[Supplied entries]
-- ==== Sys2Proof/Machine/EvHost.lean ====
section
/-!
DEFINITION. Staged start (R393–R395), Phaekus (R396, R397), firmware images (R399, R400), clock, reservations and thermal
states (R401–R405), and the host's BARs (R385–R392).
-/
namespace Sys2Proof.Machine

/-! Firmware images (R399, R400). -/

/-- The little-endian number of bytes. -/
def bytesNat : List Byte → Nat
  | [] => 0
  | b :: r => b.toNat + 256 * bytesNat r
/-- A field of an image. -/
def imageField (img : List Byte) (off n : Nat) : Nat := bytesNat ((img.drop off).take n)
/-- The four checks of an image (R400), with the security version it carries. -/
def imageAccepted (img : List Byte) (minVersion : Nat) : Bool :=
  let body := imageField img 8 4
  let message := img.take (64 + body)
  let shape := imageField img 0 8 == 0x4E42323446573031 && body % 64 == 0 && body ≤ 2 ^ 26 &&
    imageField img 16 48 == 0 && img.length == 64 + body + 64 + 3309
  let nums (l : List Byte) : List Nat := l.map (·.toNat)
  let ed := ed25519Verify (nums ((below 32).map Config.ed25519Key)) (nums message) (nums ((img.drop (64 + body)).take 64))
  let ml := mldsa65Verify (nums ((below 1952).map Config.mldsa65Key)) (nums message) (nums ((img.drop (128 + body)).take 3309))
  shape && minVersion ≤ imageField img 12 4 && ed && ml
/-- Phaekus verifies its image and, on acceptance, raises the fused minimum. -/
def State.verifyImage (s : State) : State × Bool :=
  let img := Config.firmwareImage
  if imageAccepted img s.mgmt.minVersion then
    (s.onMgmt fun m => { m with minVersion := max m.minVersion (imageField img 12 4) }, true)
  else (s, false)

/-! The core tables (R319). -/

/-- CRC-32C (reflected, polynomial 0x82F63B78), one byte at a time (R10). -/
def crcBits (c : Nat) : Nat → Nat
  | 0 => c
  | n + 1 => crcBits (if c % 2 = 1 then (c / 2) ^^^ 0x82F63B78 else c / 2) n
def crc32c (bs : List Nat) : Nat := (bs.foldl (fun c b => crcBits (c ^^^ b) 8) 0xFFFFFFFF) ^^^ 0xFFFFFFFF
/-- The bytes of a number. -/
def natBytes (x : Nat) : Nat → List Nat
  | 0 => []
  | n + 1 => x % 256 :: natBytes (x / 256) n

/-- The live positions in logical order (R34). -/
def State.liveOrder (s : State) : List Nat :=
  ((below 24).flatMap fun d => (below 9).flatMap fun q => (below 4).map fun m => quadMember d q m).filter s.live
/-- The 8 KiB of a core table, as bytes (R319). -/
def coreTable (order : List Nat) : List Nat :=
  let entry (c : Nat) : Nat := 2 ^ 31 + posDie c * 64 + posCore c
  let fwd := (order.flatMap fun c => natBytes (entry c) 4) ++ List.replicate (4 * (864 - order.length)) 0 ++ natBytes order.length 4
  let rev := (below 864).flatMap fun p => natBytes (if order.contains p then indexIn order p else 0xFFFF) 2
  fwd ++ natBytes (crc32c fwd) 4 ++ List.replicate 632 0 ++ rev ++ List.replicate 2368 0
/-- Where a die's core table lies: in the reserved part of the core area of its lowest logical core (assumption 9). -/
def State.coreTableAt (s : State) (d : Nat) : Nat := vaultLoc ((s.logical.find? fun c => posDie c == d).getD 0) 0x7FD9C000
/-- Writes bytes at a location. -/
def State.putBytes (s : State) (loc : Nat) : List Nat → State
  | [] => s
  | b :: r => (s.writeMem loc b 1).putBytes (loc + 1) r
def State.buildTables (s : State) : State :=
  let t := coreTable s.logical
  (below 24).foldl (fun s d => s.putBytes (s.coreTableAt d) t) s
/-- A die's table passes its own CRC and agrees with die 0's (R394). -/
def State.tablePasses (s : State) (d : Nat) : Bool :=
  let at_ := s.coreTableAt d
  let crc := s.readMem (at_ + 0xD84) 4
  crc32c ((below 0xD84).map fun i => s.readMem (at_ + i) 1) == crc && crc == s.readMem (s.coreTableAt 0 + 0xD84) 4
def State.tablesPass (s : State) : Bool := (below 24).all s.tablePasses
[/Supplied entries]
Would you copy each line of the data exactly as it appears above?

-- ==== Sys2Proof/Machine/EvHost.lean ====
section
/-!
DEFINITION. Staged start (R393–R395), Phaekus (R396, R397), firmware images (R399, R400), clock, reservations and thermal
states (R401–R405), and the host's BARs (R385–R392).
-/
namespace Sys2Proof.Machine

/-! Firmware images (R399, R400). -/

/-- The little-endian number of bytes. -/
def bytesNat : List Byte → Nat
  | [] => 0
  | b :: r => b.toNat + 256 * bytesNat r
/-- A field of an image. -/
def imageField (img : List Byte) (off n : Nat) : Nat := bytesNat ((img.drop off).take n)
/-- The four checks of an image (R400), with the security version it carries. -/
def imageAccepted (img : List Byte) (minVersion : Nat) : Bool :=
  let body := imageField img 8 4
  let message := img.take (64 + body)
  let shape := imageField img 0 8 == 0x4E42323446573031 && body % 64 == 0 && body ≤ 2 ^ 26 &&
    imageField img 16 48 == 0 && img.length == 64 + body + 64 + 3309
  let nums (l : List Byte) : List Nat := l.map (·.toNat)
  let ed := ed25519Verify (nums ((below 32).map Config.ed25519Key)) (nums message) (nums ((img.drop (64 + body)).take 64))
  let ml := mldsa65Verify (nums ((below 1952).map Config.mldsa65Key)) (nums message) (nums ((img.drop (128 + body)).take 3309))
  shape && minVersion ≤ imageField img 12 4 && ed && ml
/-- Phaekus verifies its image and, on acceptance, raises the fused minimum. -/
def State.verifyImage (s : State) : State × Bool :=
  let img := Config.firmwareImage
  if imageAccepted img s.mgmt.minVersion then
    (s.onMgmt fun m => { m with minVersion := max m.minVersion (imageField img 12 4) }, true)
  else (s, false)

/-! The core tables (R319). -/

/-- CRC-32C (reflected, polynomial 0x82F63B78), one byte at a time (R10). -/
def crcBits (c : Nat) : Nat → Nat
  | 0 => c
  | n + 1 => crcBits (if c % 2 = 1 then (c / 2) ^^^ 0x82F63B78 else c / 2) n
def crc32c (bs : List Nat) : Nat := (bs.foldl (fun c b => crcBits (c ^^^ b) 8) 0xFFFFFFFF) ^^^ 0xFFFFFFFF
/-- The bytes of a number. -/
def natBytes (x : Nat) : Nat → List Nat
  | 0 => []
  | n + 1 => x % 256 :: natBytes (x / 256) n

/-- The live positions in logical order (R34). -/
def State.liveOrder (s : State) : List Nat :=
  ((below 24).flatMap fun d => (below 9).flatMap fun q => (below 4).map fun m => quadMember d q m).filter s.live
/-- The 8 KiB of a core table, as bytes (R319). -/
def coreTable (order : List Nat) : List Nat :=
  let entry (c : Nat) : Nat := 2 ^ 31 + posDie c * 64 + posCore c
  let fwd := (order.flatMap fun c => natBytes (entry c) 4) ++ List.replicate (4 * (864 - order.length)) 0 ++ natBytes order.length 4
  let rev := (below 864).flatMap fun p => natBytes (if order.contains p then indexIn order p else 0xFFFF) 2
  fwd ++ natBytes (crc32c fwd) 4 ++ List.replicate 632 0 ++ rev ++ List.replicate 2368 0
/-- Where a die's core table lies: in the reserved part of the core area of its lowest logical core (assumption 9). -/
def State.coreTableAt (s : State) (d : Nat) : Nat := vaultLoc ((s.logical.find? fun c => posDie c == d).getD 0) 0x7FD9C000
/-- Writes bytes at a location. -/
def State.putBytes (s : State) (loc : Nat) : List Nat → State
  | [] => s
  | b :: r => (s.writeMem loc b 1).putBytes (loc + 1) r
def State.buildTables (s : State) : State :=
  let t := coreTable s.logical
  (below 24).foldl (fun s d => s.putBytes (s.coreTableAt d) t) s
/-- A die's table passes its own CRC and agrees with die 0's (R394). -/
def State.tablePasses (s : State) (d : Nat) : Bool :=
  let at_ := s.coreTableAt d
  let crc := s.readMem (at_ + 0xD84) 4
  crc32c ((below 0xD84).map fun i => s.readMem (at_ + i) 1) == crc && crc == s.readMem (s.coreTableAt 0 + 0xD84) 4
def State.tablesPass (s : State) : Bool := (below 24).all s.tablePasses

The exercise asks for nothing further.